Endocrine Abstracts

Parathyroid carcinoma is a rare (<1-5%) cause of primary hyperparathyroidism (pHPT) marked by excessive parathyroid hormone secretion leading to hypercalcemia. The prevalence rate of parathyroid carcinoma is 0.005% among all malignancies which has a slow and indolent course. A 53 year old male presented with lassitude, constipation, and bone pains which are common but non-specific symptoms. Diagnostic examination showed ionized calcium of 2.16mmol/l, nephrolithiasis, elevated creatinine and shortened QT interval. Intact PTH (iPTH) is elevated at 177.57 pg/ml with normal thyroid function tests. Hypercalcemia was managed with hydration and diuretics.
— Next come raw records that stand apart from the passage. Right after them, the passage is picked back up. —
/-- The fetch batch `fb` after an unpierced abort (R93 step 5, R126, R144), while no new leg or batch has taken the
entry: its QUEUED and ASSIGNED legs are CANCELLED, those on a hook go on, marked to end (notes/assumptions/12.md), and
the batch is CANCELLED unless one is on a hook; a batch with none to cancel stays. Where an ASSIGNED leg is the only
one in a crane's hands, its crane is freed, it leaves the incoming list, and its plate's carrying leg goes; where none
is ASSIGNED, no crane and no place is touched. `u` is the state with the asking station heard. -/
def FetchCancelled (s u t : State) (fb : Handle) (x : Batch) : Prop :=
  let stopped (g : Handle) : Prop :=
    g ∈ x.legs ∧ ∃ l, s.leg? g = some l ∧ (l.state = .queued ∨ l.state = .assigned)
  let hooked (g : Handle) : Prop := g ∈ x.legs ∧ ∃ l, s.leg? g = some l ∧ l.state.onHook = true
  (∀ g l m, stopped g → s.leg? g = some l → t.leg? g = some m →
      m = { l with state := .cancelled, crane := m.crane } ∧ (l.state = .assigned ∨ l.crane = none → m.crane = none))
    ∧ (∀ g l, hooked g → s.leg? g = some l →
      ((∃ e, stopped e) → t.leg? g = some { l with ending := true })
        ∧ ((∀ e, ¬stopped e) → t.leg? g = some l))
    ∧ ((∃ e, stopped e) → (∀ e, ¬hooked e) → ∀ y, t.batch? fb = some y → y = { x with state := .cancelled })
    ∧ ((∃ e, hooked e) ∨ (∀ e, ¬stopped e) → t.batch? fb = some x)
    ∧ ((∀ g ∈ x.legs, ∀ l, s.leg? g = some l → l.state ≠ .assigned) →
      t.cranes = s.cranes ∧ t.slots = s.slots ∧ t.cart = s.cart)
    ∧ ∀ g l, g ∈ x.legs → s.leg? g = some l → l.state = .assigned →
      (∀ e ∈ x.legs, e ≠ g → ∀ y, s.leg? e = some y → y.state.inHand = false) →
      (∀ c ≤ 5, l.crane = some c → Freed u t c)
        ∧ Lands s t none .nowhere g l.target
        ∧ ∀ p r, l.plate = some p → s.plate? p = some r → ∃ q, t.plate? p = some q
          ∧ q = { r with leg := none, job := q.job }

/-- What leg `h`, now DONE, does to its batch `b` (R126): DONE when every other leg is DONE, CANCELLED when all are
settled and one of them is not DONE, COMMITTED while one is unfinished. -/
def DoneSettles (s t : State) (h hb : Handle) (b : Batch) : Prop :=
  ((∀ g ∈ b.legs, g ≠ h → ∃ x, s.leg? g = some x ∧ x.state = .done) → t.batch? hb = some { b with state := .done })
    ∧ ((∀ g ∈ b.legs, g ≠ h → ∀ x, s.leg? g = some x → x.state.unfinished = false) →
        (∃ g ∈ b.legs, g ≠ h ∧ ∀ x, s.leg? g = some x → x.state ≠ .done) →
        t.batch? hb = some { b with state := .cancelled })
    ∧ ((∃ g ∈ b.legs, g ≠ h ∧ ∃ x, s.leg? g = some x ∧ x.state.unfinished = true) → t.batch? hb = some b)

/-! ## Answers, as claims speak of them (R174) -/

/-- An optional field: a presence byte, then the field. -/
def given {α : Type} (o : Option α) (f : α → List Token) : List Token :=
  (o.map fun a => Token.choice 1 :: f a).getD [.choice 0]

/-- A flag or a yes-or-no: 0 set or yes, 1 clear or no, as they are listed (R174); with no list, log 44. -/
def yes (b : Bool) : Token := .choice (if b then 0 else 1)

/-- A choice from a named set: its number from 0 in the order the set is listed. -/
def nth {α : Type} [BEq α] (l : List α) (a : α) : Token := .choice (l.idxOf a)

/-- A list: a count byte, then its entries. -/
def counted (l : List (List Token)) : List Token := .num 1 l.length :: l.flatten

/-- How many bytes fields take on the line. -/
def bytesOf (l : List Token) : Nat := (l.map Token.bytes).flatten.length

/-- A list in an answer that may be too long for one frame: the total count of its entries, then those from the start
index that fit in a payload of 120 bytes beside the `rest` of it, `head` bytes of code and permit among it (R174;
notes/assumptions/17.md). -/
def Pages (head : Nat) (rest : List Token) (start : Option Nat) (entries : List (List Token))
    (listed : List Token) : Prop :=
  ∃ shown after, entries.drop (start.getD 0) = shown ++ after ∧ listed = .num 1 entries.length :: shown.flatten
    ∧ (shown ≠ [] → head + bytesOf rest + bytesOf listed ≤ 120)
    ∧ ∀ e, after.head? = some e → 120 < head + bytesOf rest + bytesOf listed + bytesOf e

/-! ## The walk of Next Leg, as claims speak of it (R133 to R136) -/

/-- The claim of crane `c`, at position `p`, for a leg and its destination (R152). -/
def claimFor (s : State) (c p : Nat) (l : Leg) (dst : Place) : Claim :=
  ⟨(min p (min (s.placePos l.bay (s.legSource l)) (s.placePos l.bay dst)) : Nat) - ((s.craneCfg c).hw : Int),
    (max p (max (s.placePos l.bay (s.legSource l)) (s.placePos l.bay dst)) : Nat) + ((s.craneCfg c).hw : Int)⟩

/-- A claim shares a decimetre with a span. -/
def Touches (q : Claim) (a : Nat × Nat) : Prop := q.lo ≤ a.2 ∧ (a.1 : Int) ≤ q.hi

/-- The first test of R135 that a leg fails for crane `c` at position `p`: its hold-up, and whether R136 raises the
skip count. -/
def Fails (s : State) (c p : Nat) (h : Handle) (l : Leg) (why : HoldUp) (skip : Bool) : Prop :=
  match s.destinationFor l with
  | none => why = .full ∧ skip = false
  | some dst =>
    if (s.craneCfg c).swl < (s.craneCfg c).tare + s.liftMass l then why = .overload ∧ skip = false
    else if s.liftThickness l < (s.craneCfg c).minThickness then why = .noWork ∧ skip = false
    else
      (¬Apart s c (claimFor s c p l dst) ∨ ∃ e ∈ s.spans l.bay, e.1 ≠ h ∧ Touches (claimFor s c p l dst) e.2)
        ∧ why = .noWork ∧ skip = true

/-- A leg is passed over (R136): it shows why; where the skip count rises, it stops at 8, and the leg that reaches 8
becomes STARVING and raises LEG_STARVING. -/
def PassedOver (s t : State) (h : Handle) (l : Leg) (why : HoldUp) (skip : Bool) : Prop :=
  (∀ n, n = (if skip then min (l.skips + 1) 8 else l.skips) →
      t.leg? h = some { l with holdUp := some why, skips := n, starving := l.starving || (skip && n == 8) }
        ∧ t.flags = (if l.starving = false ∧ skip = true ∧ n = 8 then s.flags ||| Alarm.legStarving.bit
            else s.flags))
    ∧ (∀ g, g ≠ h → t.leg? g = s.leg? g)
    ∧ OnlyChanges [.legs, .flags] s t

/-- A leg is assigned to crane `c` in one action (R135, R24, R44, R154). -/
def GivenTo (s t : State) (c : Nat) (h : Handle) (l : Leg) (dst : Place) (q : Claim) : Prop :=
  t.leg? h = some { l with
      state := .assigned, holdUp := none, crane := some c, source := some (s.legSource l), target := some dst
      expected := some ((s.craneCfg c).tare + s.liftMass l), checkLoad := none }
    ∧ (∀ g, g ≠ h → t.leg? g = s.leg? g)
    ∧ t.crane c = { s.crane c with state := .assigned, leg := some h, claim := some q }
    ∧ (∀ d, d ≠ c → t.crane d = s.crane d)
    ∧ (∀ k, k ≤ 95 → t.slot k = { s.slot k with
        incoming := (s.slot k).incoming ++ if dst = .slot k then [h] else [] })
    ∧ t.cart = { s.cart with incoming := s.cart.incoming ++ if dst = .cart then [h] else [] }
    ∧ (∀ g r, s.plate? g = some r → t.plate? g = some (if l.plate = some g then { r with leg := some h } else r))
    ∧ OnlyChanges [.legs, .slots, .cart, .plates, .cranes] s t

/-- A leg put to the tests of R135: passed over, or given to the crane. -/
def TestedFor (s t : State) (c p : Nat) (h : Handle) (passed : Bool) : Prop :=
  ∃ l, s.leg? h = some l
    ∧ ((passed = false ∧ ∃ why skip, Fails s c p h l why skip ∧ PassedOver s t h l why skip)
      ∨ (passed = true ∧ (∀ why skip, ¬Fails s c p h l why skip)
        ∧ ∃ dst, s.destinationFor l = some dst ∧ GivenTo s t c h l dst (claimFor s c p l dst)))

/-- A leg under more than six plates is FAILED with hold-up TOO_DEEP, and the QUEUED legs later in its batch become
CANCELLED (R133, R126); the batch is CANCELLED when no leg of it is left unfinished; an ADMITTED job whose carrying
leg is lost so has fetch lost set (R80). Where an aborted job waits for the leg, its return batch is cancelled and the
job CLEARED (R94). -/
def TooDeep (s t : State) (h : Handle) (l : Leg) : Prop :=
  (∃ v, t.leg? h = some { l with holdUp := some .tooDeep, state := v, crane := none } ∧ (Unawaited s l → v = .failed))
    ∧ AwaitEnds s t h l .failed False
    ∧ OnlyChanges [.legs, .batches, .jobs, .parts] s t
    ∧ (Unawaited s l → StopEnds s t h l ∧ OnlyChanges [.legs, .batches, .jobs] s t)

/-- Dig expansion (R133): a DIG leg for each plate above, from the top of the stack down, directly ahead of the leg in
its batch, with the leg's bay, priority, skip count and STARVING; the legs of the batch take the positions of its new
list. What the list becomes is said for a list of distinct legs that are all there. -/
def Dug (s t : State) (h : Handle) (l : Leg) (above made : List Handle) : Prop :=
  made.length = above.length
    ∧ (∀ (i : Nat) (g q : Handle), made[i]? = some g → above.reverse[i]? = some q → ∃ n, t.leg? g = some
        { bay := l.bay, kind := .dig, batch := l.batch, position := n, plate := some q, sourceBed := none
          skeletonMass := none, skeletonThickness := none, destination := .choose, priority := l.priority
          skips := l.skips, starving := l.starving, state := .queued, holdUp := none, crane := none
          source := none, target := none, expected := none, checkLoad := none, ending := false })
    ∧ (∀ b front back, s.batch? l.batch = some b → b.legs = front ++ h :: back → b.legs.Nodup →
        (∀ g ∈ b.legs, ∃ x, s.leg? g = some x) →
        t.batch? l.batch = some { b with legs := front ++ made ++ h :: back }
          ∧ (∀ (i : Nat) (g : Handle) (x : Leg), (front ++ made ++ h :: back)[i]? = some g → t.leg? g = some x →
              x.position = i)
          ∧ (∀ g ∈ b.legs, ∀ x, s.leg? g = some x → x.state.unfinished = true →
              ∃ n, t.leg? g = some { x with position := n })
          ∧ ∀ g x, g ∉ b.legs → s.leg? g = some x → x.state.unfinished = true → t.leg? g = some x)
    ∧ (∀ g, g ≠ l.batch → t.batch? g = s.batch? g)
    ∧ OnlyChanges [.legs, .batches] s t

/-- A leg of the walk considered for crane `c` at position `p` (R133, R134): one that is not eligible when its turn
comes is left (notes/assumptions/27.md); one under no plate is put to the tests; one under plates is FAILED, passed
over, or dug out, and then the top plate's leg is put to the tests in its place. -/
def Considered (s t : State) (c p : Nat) (h : Handle) (passed : Bool) : Prop :=
  ((∀ l, s.leg? h = some l → s.eligible l = false) ∧ passed = false ∧ t = s)
    ∨ ∃ l above, s.leg? h = some l ∧ s.eligible l = true ∧ above = s.above l
      ∧ (let blocked : Prop :=
            ∃ g ∈ above, ∀ r, s.plate? g = some r →
              r.st.held = true ∨ r.st.doubtful = true ∨ s.namedByLeg g = true
          let cramped : Prop :=
            14 < (s.batchLegs (some l.batch)).length + above.length ∨ s.freeLegs < above.length
          if above = [] then TestedFor s t c p h passed
          else if 6 < above.length then TooDeep s t h l ∧ passed = false
          else
            (blocked → PassedOver s t h l .blocked true ∧ passed = false)
              ∧ (¬blocked → cramped → PassedOver s t h l .full true ∧ passed = false)
              ∧ (¬blocked → ¬cramped →
                  ∃ m made top, Dug s m h l above made ∧ made.head? = some top ∧ TestedFor m t c p top passed))

/-- The walk over legs for crane `c` at position `p` (R134): each is considered in turn, and the first that passes
ends it. -/
def Walked (c p : Nat) : List Handle → State → State → Bool → Prop
  | [], s, t, passed => t = s ∧ passed = false
  | h :: hs, s, t, passed =>
    (Considered s t c p h true ∧ passed = true) ∨ ∃ m, Considered s m c p h false ∧ Walked c p hs m t passed

/-- The last plate of a slot's stack has left it (R42, R54): the rest stays as it was, and an over-capacity mark
goes when the stack is within both bounds. -/
def Unstacked (s t : State) (k : Nat) (rest : List Handle) : Prop :=
  (t.slot k).stack = rest ∧ (t.slot k).incoming = (s.slot k).incoming
    ∧ (t.slot k).overCap = ((s.slot k).overCap
        && (decide ((s.slotCfg k).capacity < rest.length) || decide ((s.slotCfg k).limit < t.stackMass k)))

/-! ## The Record Store and start-up, as claims speak of them -/

def PlateId.fits (v : PlateId) : Bool :=
  optFits handleFits v.parent && fits1 v.depth && textFits v.heat && fits1 v.grade && fits2 v.thickness
    && fits2 v.length && fits2 v.width && fits1 v.headTrim && fits1 v.tailTrim && fits1 v.sideATrim
    && fits1 v.sideBTrim && fits4 v.seq

def Location.fits (l : Location) : Bool :=
  match l with
  | .slot k level => fits1 k && fits1 level
  | .bed t b => fits1 t && fits1 b
  | .hook c => fits1 c
  | .cart => true
  | .nowhere => true

def PlateSt.fits (v : PlateSt) : Bool :=
  v.location.fits && optFits (fun l => l.length ≤ Config.maxPanels && l.all Panel.fits) v.panels
    && optFits fits4 v.area

def Grade.fits (g : Grade) : Bool :=
  g.label.length ≤ 8 && fits1 g.family && fits2 g.density && fits2 g.minLength && fits2 g.minWidth
    && fits1 g.clearance

def SlotCfg.fits (c : SlotCfg) : Bool := fits2 c.position && fits1 c.capacity && fits4 c.limit

def TableCfg.fits (c : TableCfg) : Bool := fits2 c.bed0 && fits2 c.bed1

def CraneCfg.fits (c : CraneCfg) : Bool :=
  fits1 c.order && fits4 c.swl && fits4 c.tare && fits2 c.hw && fits2 c.minThickness

def PerBay.fits (p : PerBay) : Bool := fits2 p.onA && fits2 p.onB

def Station.fits (st : Station) : Bool :=
  fits1 st.weight && optFits fits1 st.unit && (st.kind != .crane || st.unit.isSome)

/-- The record that an image keeps is there, and each of its fields fits the bytes the image gives it. -/
def Fits (s : State) (i : ImageId) : Prop :=
  match i with
  | .genWord n => ∃ e r, s.plates.get? n = some e ∧ e.record = some r ∧ fits1 e.gen = true
  | .identity n => ∃ e r, s.plates.get? n = some e ∧ e.record = some r ∧ fits1 e.gen = true ∧ r.ident.fits = true
  | .state n => ∃ e r, s.plates.get? n = some e ∧ e.record = some r ∧ fits1 e.gen = true ∧ r.st.fits = true
  | .header => s.headerFloor ≤ 4294967296
  | .group .grades => s.hall.grades.entries.all Grade.fits = true
  | .group .slots => s.hall.slots.entries.all SlotCfg.fits = true
  | .group .tables => s.hall.tables.entries.all TableCfg.fits = true
  | .group .cranes => s.hall.cranes.entries.all CraneCfg.fits = true
  | .group .cart => s.hall.cart.fits = true
  | .group .bins => s.hall.bins.fits = true
  | .group .runways => s.hall.runways.fits = true
  | .group .stations => ∀ a st, s.station? a = some st → st.fits = true
  | .group .alarms => True

/-- A read of an image made of these words finds the record that the image keeps, sound (R13, R175, R176). -/
def Holds (s : State) (i : ImageId) (ws : List (BitVec 64)) : Prop :=
  let m := Image.fresh ws
  match i with
  | .genWord n => ∃ e r, s.plates.get? n = some e ∧ e.record = some r ∧ m.read take1 = .sound e.gen
  | .identity n =>
    ∃ e r, s.plates.get? n = some e ∧ e.record = some r ∧ m.read takeIdentity = .sound (e.gen, r.ident)
  | .state n => ∃ e r, s.plates.get? n = some e ∧ e.record = some r ∧ m.read takeState = .sound (e.gen, r.st)
  | .header => m.read take8 = .sound s.headerFloor
  | .group .grades => m.read (takeTable 64 takeGrade) = .sound s.hall.grades
  | .group .slots => m.read (takeTable 96 takeSlotCfg) = .sound s.hall.slots
  | .group .tables => m.read (takeTable 8 takeTableCfg) = .sound s.hall.tables
  | .group .cranes => m.read (takeTable 6 takeCraneCfg) = .sound s.hall.cranes
  | .group .cart => m.read takePerBay = .sound s.hall.cart
  | .group .bins => m.read takePerBay = .sound s.hall.bins
  | .group .runways => m.read takePerBay = .sound s.hall.runways
  | .group .stations =>
    m.read (takeList takeStationCfg) = .sound ((enrolledWith s fun _ => true).filterMap fun a =>
      (s.station? a).map fun st => ⟨a, st.kind, st.unit, st.weight⟩)
  | .group .alarms => m.read takeAlarmCfg = .sound s.hall.alarms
Imaging revealed a hypoechoic mass posterior to the thyroid gland. Sestamibi scan showed increased tracer accumulation almost occupying the entire right lobe. Right inferior parathyroidectomy with right thyroid lobectomy was done wherein biopsy revealed parathyroid carcinoma. Post-operative iPTH showed a significant decline (>50%) from baseline at 39.91 pg/ml indicating complete removal of the abnormal hyperfunctioning parathyroid gland. Succeeding iPTH and serum calcium showed a decreasing trend alongside improving signs and symptoms. Although parathyroid carcinoma is rare, its manifestations as a result of hypercalcemia is common. Given that the best chance for treatment success is with a complete en-bloc resection, early diagnosis is imperative for treatment success and prolonged disease-free survival.